What is required: Give back, unchanged, each line from the one containing "case logOne =>" through the last line of the entries below.

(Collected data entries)
/-! # The obligations of spec/10_state.md -/

section
open Sys2Proof Sys2Proof.Machine

/-- Settles O17: the invariant and the configuration are kept along the run, and the invariant's clause on built slots
is the statement. -/
theorem reachableRegistryHoldsBuilds : Obligations.ReachableRegistryHoldsBuilds := by
  intro c evs n t low high hrun w hw2 hw hv
  have hinit : ({ State.initial c with pending := evs } : State).Inv :=
    State.Inv.congr (s := State.initial c) rfl rfl rfl (State.initial_inv low high)
  have hinv : t.Inv := run_keeps (fun _ _ => step_keeps_inv) n _ t hrun hinit
  have hcfg : t.config = c :=
    run_keeps (P := fun u => u.config = c) (fun _ _ h hu => (step_keeps_config h).trans hu) n _ t hrun rfl
  subst hcfg
  exact hinv.built w hw hw2 hv

/-- Settles O24: the tables hold the powers of the generator, and R22 says what those do. -/
theorem builtSlotInvariants : Obligations.BuiltSlotInvariants := by
  intro s w hs hv
  have size := hs.two_le_size
  have alog {k : Nat} (hk : k < 2 ^ w) := hs.alogAt_eq hv hk
  refine ⟨?undoes, ?first, ?cycle, ?doubled, ?last, ?logOne⟩
  case undoes =>
    intro a ha h1
    obtain ⟨l, -, -, -, hlog, halog⟩ := hs.exists_log hv ha h1
    exact ⟨l, hlog, halog⟩
  case first => exact alog (by omega)
  case cycle =>
    intro x hx h1
    obtain ⟨k, hk, rfl⟩ := hs.prim.every x hx h1
    refine ⟨k, hk, alog (by omega), fun j hj he => ?_⟩
    rw [alog (by omega), Option.some.injEq] at he
    exact hs.prim.once j hj k hk he
  case doubled =>
    intro k hk
    exact ⟨genPow w (s.romAt w) k, alog (by omega), alog (by omega)⟩
  case last => rw [alog (by omega), hs.prim.returns]
  case logOne =>
    simpa only [hs.prim.returns] using hs.logAt_genPow hv (k := 2 ^ w - 1) (by omega) (Nat.le_refl _)

/-- Settles O25: a written log entry is an iteration's counter, a written antilog entry a generator value. -/
theorem tableEntriesFitTheirWidth : Obligations.TableEntriesFitTheirWidth := by
  intro s w i v hs hread
  have hlt : v < 2 ^ w := by
    cases hv : s.validAt w with
    | false => simp [hs.entries_none_of_unbuilt hv i] at hread
    | true =>
      obtain hl | ha := hread
      · exact (build_log_origin (hs.build_eq hv) hl).1
      · rw [(build_alog_origin (hs.build_eq hv) ha).2]
        exact genPow_lt hs.low hs.prim i
  exact ⟨by omega, hlt⟩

Expected answer:
  case logOne =>
    simpa only [hs.prim.returns] using hs.logAt_genPow hv (k := 2 ^ w - 1) (by omega) (Nat.le_refl _)

/-- Settles O25: a written log entry is an iteration's counter, a written antilog entry a generator value. -/
theorem tableEntriesFitTheirWidth : Obligations.TableEntriesFitTheirWidth := by
  intro s w i v hs hread
  have hlt : v < 2 ^ w := by
    cases hv : s.validAt w with
    | false => simp [hs.entries_none_of_unbuilt hv i] at hread
    | true =>
      obtain hl | ha := hread
      · exact (build_log_origin (hs.build_eq hv) hl).1
      · rw [(build_alog_origin (hs.build_eq hv) ha).2]
        exact genPow_lt hs.low hs.prim i
  exact ⟨by omega, hlt⟩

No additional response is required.